Posts: 1969; Member since: Mar 02, 2017

To tick a marketing box. But probably also to make the feature more popular and encourage manufacturers to adopt it faster.

4. Locked-n-Loaded

Posts: 38; Member since: Sep 13, 2019

More Google + Pixel fail. How are these phones in development for so long & within a few days average users consistently find issues. Who is doing the actual testing in house? And who signs off on 90hz & 2800 battery?

7. splus

Posts: 166; Member since: Nov 26, 2011

The only thing Google takes seriously is their Search, and everything else for them is just a hobby, which, obviously, they don't take very seriously.

8. meanestgenius

Posts: 22388; Member since: May 28, 2014

Google is so far behind the competition that it is laughable. They are too focused on trying to emulate Apple and beat them at their own game as opposed to focusing on making the best Android phone that they can make, and they are badly losing at both. There is absolutely no logical reason for Google to be put a feature like 90hz refresh rate and then stifle the phone which such a small battery, so much so that they have to block apps from using the feature.

14. JC557

Posts: 1925; Member since: Dec 07, 2011

Okay but why is this site ignoring all the issues with iOS 13 with the latest problems being found on the just released 13.1.3. From outright hardware failures to dropped calls. I'll take Android any day over iOS at this point and will be going back to my Pixel 2 XL or buy a Galaxy S10+ and either sell my XR or relegate it to the junk drawer.

18. ChicagoBorn

Posts: 102; Member since: Jan 24, 2018

Because they’ll push out a update with in a week that’s why.

19. JC557

Posts: 1925; Member since: Dec 07, 2011

Like they have with the rushed 13.0, 13.1, 13.2 etc?
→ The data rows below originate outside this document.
/-- Writing the record leaves what is read afterwards. -/
theorem recorded_keeps {α : Type} (f : State → α) (s : State) (c : Nat) (r : Rec)
    (hf : ∀ p k m r w,
      f { s with pebs := { s.pebs with pending := p, skidded := k }, mem := m, rao := r, monitor := w } = f s := by
        exact fun _ _ _ _ _ => rfl) : f (recorded s c r) = f s := by
  rw [recorded, writeRecord_eq]
  exact hf _ _ _ _ _

/-- The state after the record `r` of counter `c`. -/
def sampleTaken (s : State) (c : Nat) (r : Rec) : State := (afterRecord (recorded s c r) c r.length).drawn 1

theorem msrVal_sampleTaken (s : State) (c : Nat) (r : Rec) (a : Nat) :
    (sampleTaken s c r).msrVal a = (afterRecord (recorded s c r) c r.length).msrVal a := by
  rw [sampleTaken, State.msrVal, State.drawn_msr, State.msrVal]

theorem index_sampleTaken (s : State) (c : Nat) (r : Rec) : (sampleTaken s c r).msrVal 0x3F5 = indexAfter s r.length := by
  rw [msrVal_sampleTaken, msrVal_afterRecord (by decide) (by decide), if_neg fun h => absurd h.2 (by decide), if_pos rfl,
    recorded_keeps (indexAfter · r.length) s c r]

theorem status_sampleTaken (s : State) (c : Nat) (r : Rec) :
    (sampleTaken s c r).msrVal 0x38E =
      if thresholdReached s r.length = true then s.msrVal 0x38E ||| BitVec.ofNat 64 (2 ^ 54) else s.msrVal 0x38E := by
  rw [msrVal_sampleTaken, msrVal_afterRecord (by decide) (by decide), recorded_keeps (thresholdReached · r.length) s c r,
    recorded_keeps (State.msrVal · 0x38E) s c r, setBitTo, if_pos rfl]
  simp only [and_true, if_neg (show ¬ (0x38E : Nat) = 0x3F5 by decide)]

theorem pmi_sampleTaken (s : State) (c : Nat) (r : Rec) :
    (sampleTaken s c r).pebs.pmi = (thresholdReached s r.length || s.pebs.pmi) := by
  rw [sampleTaken, State.drawn_pebs, pmi_afterRecord, recorded_keeps (thresholdReached · r.length) s c r,
    recorded_keeps (fun t => t.pebs.pmi) s c r]

theorem counter_sampleTaken (s : State) (c : Nat) (r : Rec) :
    (sampleTaken s c r).msrVal (counterAddr c) = reloadValue (counterWidth s.cfg c) (cfgC s c) := by
  rw [msrVal_sampleTaken, msrVal_afterRecord_counter, recorded_keeps State.cfg s c r, recorded_keeps (cfgC · c) s c r]

theorem seen_sampleTaken (s : State) (c : Nat) (r : Rec) : (sampleTaken s c r).seen = (recorded s c r).seen := by
  rw [← seen_afterRecord (recorded s c r) c r.length, sampleTaken, State.seen, State.drawn_mem, State.drawn_rao, State.seen]

/-- A record that fits changes what is seen in its own bytes alone. -/
theorem readByte_sampleTaken_frame {r : Rec} {a : Nat}
    (h : ∀ j, j < r.length → a ≠ pebsPhys s (pebsBase s + pebsOffset s + j)) :
    readByte (sampleTaken s c r).seen a = readByte s.seen a := by
  rw [seen_sampleTaken]
  exact readByte_seen_writeRecord_frame h

/-- Where the record's bytes are all different, each holds what its place of the record leaves. -/
theorem readByte_sampleTaken {r : Rec} {j : Nat} (hj : j < r.length)
    (hd : ((List.range r.length).map fun k => pebsPhys s (pebsBase s + pebsOffset s + k)).Nodup) :
    readByte (sampleTaken s c r).seen (pebsPhys s (pebsBase s + pebsOffset s + j)) =
      writtenByte s (pebsPhys s (pebsBase s + pebsOffset s + j)) (r.getD j none) := by
  rw [seen_sampleTaken]
  exact readByte_seen_writeRecord hj fun i hi k hk h =>
    List.inj_on_of_nodup_map hd (List.mem_range.mpr hi) (List.mem_range.mpr hk) h

/-- The Memory Access Address is zero or an address that the instruction accessed (R786). -/
theorem memoryAccessAddress_mem (pre s : State) (c : Nat) (l : List W64) :
    memoryAccessAddress pre s c l = 0 ∨ memoryAccessAddress pre s c l ∈ l := by
  unfold memoryAccessAddress
  split
  · exact .inl rfl
  · rw [List.getD_eq_getElem?_getD]
    cases hget : (0 :: l)[Config.pebsMemoryChoice s.draws]? with
    | none => exact .inl rfl
    | some a => exact List.mem_cons.mp (List.mem_of_getElem? hget)

end Sys2Proof.Machine

namespace Sys2Proof.Claims

open Sys2Proof.Machine

/-- Settles O60: by the cases of a sample; a record that fits is written byte by byte and then accounted for. -/
theorem pebsRecord : Obligations.PebsRecord := by
  intro pre l s c hc
  refine ⟨memoryAccessAddress_mem pre s c l, fun hfull => ?_, fun hfull => ?_⟩
  · rw [sampleOne_of_full pre l hfull]
    split <;> exact ⟨rfl, rfl⟩
  intro p n phys
  have hover : pebsLimit s < pebsOffset s + n → _ := sampleOne_of_not_fits hfull
  have hfits : pebsOffset s + n ≤ pebsLimit s → sampleOne pre l s c = sampleTaken s c p := sampleOne_of_fits hfull
  have hn : p.length = n := rfl
  clear_value n p
  subst hn
  refine ⟨fun hfit => ?_, fun hfit => ?_⟩
  · rw [hover hfit]
    have hindex : ((s.unpended c).setMsr 0x3F5 (setBitTo (s.msrVal 0x3F5) 31 true)).msrVal 0x3F5 =
        setBitTo (s.msrVal 0x3F5) 31 true := ((s.unpended c).msrVal_setMsr _ _ _).trans (if_pos rfl)
    refine ⟨rfl, ?_, ?_, ((s.unpended c).msrVal_setMsr _ _ _).trans (if_neg (ne_counterAddr (by decide) c).symm)⟩
    · rw [hindex, bitAt_setBitTo, if_pos ⟨rfl, by decide⟩]
    · rw [pebsOffset, hindex, setBitTo_and_of_clear _ _ _ (by decide), pebsOffset]
  rw [hfits hfit]
  refine ⟨pebsOffset_of_index (index_sampleTaken s c p), ?_, counter_sampleTaken s c p, fun hen hreached => ?_,
    fun hnot => ?_, fun a ha => readByte_sampleTaken_frame ha, fun hd j hj => readByte_sampleTaken hj hd⟩
  · rw [index_sampleTaken, indexAfter, bitAt_indexWith_full]
  · have hyes : thresholdReached s p.length = true := by
      rw [thresholdReached, hen, decide_eq_true hreached, Bool.and_self]
    rw [status_sampleTaken, if_pos hyes, pmi_sampleTaken, hyes, Bool.true_or]
    exact ⟨rfl, rfl⟩
  · have hno : thresholdReached s p.length = false := by
      rcases hnot with hen | hlt
      · rw [thresholdReached, hen, Bool.false_and]
      · rw [thresholdReached, decide_eq_false (Nat.not_le.mpr hlt), Bool.and_false]
    rw [status_sampleTaken, if_neg (ne_true_of_eq_false hno), pmi_sampleTaken, hno, Bool.false_or]
    exact ⟨rfl, rfl⟩

end Sys2Proof.Claims

/-! ## Trace triggers -/

namespace Sys2Proof.Machine

variable {pre s t : State} {r : CountReport} {d u i : Nat} {l : List Nat}

/-! ### Which units fire (R743, R745) -/

theorem mem_firedUnits :
    u ∈ firedUnits pre r d ↔ u < 4 * nTriggerCfg pre.cfg ∧ unitFires pre r d u = true := by
  rw [firedUnits, List.mem_filter, List.mem_range]

/-- Units fire in ascending order (D33). -/
theorem firedUnits_ascending (pre : State) (r : CountReport) (d : Nat) : (firedUnits pre r d).Pairwise (· < ·) :=
  List.pairwise_lt_range.filter _

/-- Leaf 14H enumerates at most 28 units (R741). -/
theorem lt_of_mem_firedUnits (h : u ∈ firedUnits pre r d) : u < 28 := by
  have hcfg : nTriggerCfg pre.cfg < 2 ^ 3 := ((cpuidCfg pre.cfg 0x14 1).eax.extractLsb 10 8).isLt
  have hu := (mem_firedUnits.mp h).1
  omega

theorem unitFires_enabled (h : unitFires pre r d u = true) : bitAt (triggerUnit pre u) 15 = true :=
  (Bool.and_eq_true_iff.mp h).1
Each one had pretty bad problems and the subsequent releases introduced new ones.

12. surethom

Posts: 1729; Member since: Mar 04, 2009

It's amazing how Google can get away with such small batteries expecialy on the pixel 4.

13. JC557

Posts: 1925; Member since: Dec 07, 2011

Okay but why is this site ignoring all the issues with iOS 13 with the latest problems being found on the just released 13.1.3. From outright hardware failures to dropped calls. I'll take Android any day over iOS at this point and will be going back to my Pixel 2 XL or buy a Galaxy S10+ and either sell my XR or relegate it to the junk drawer.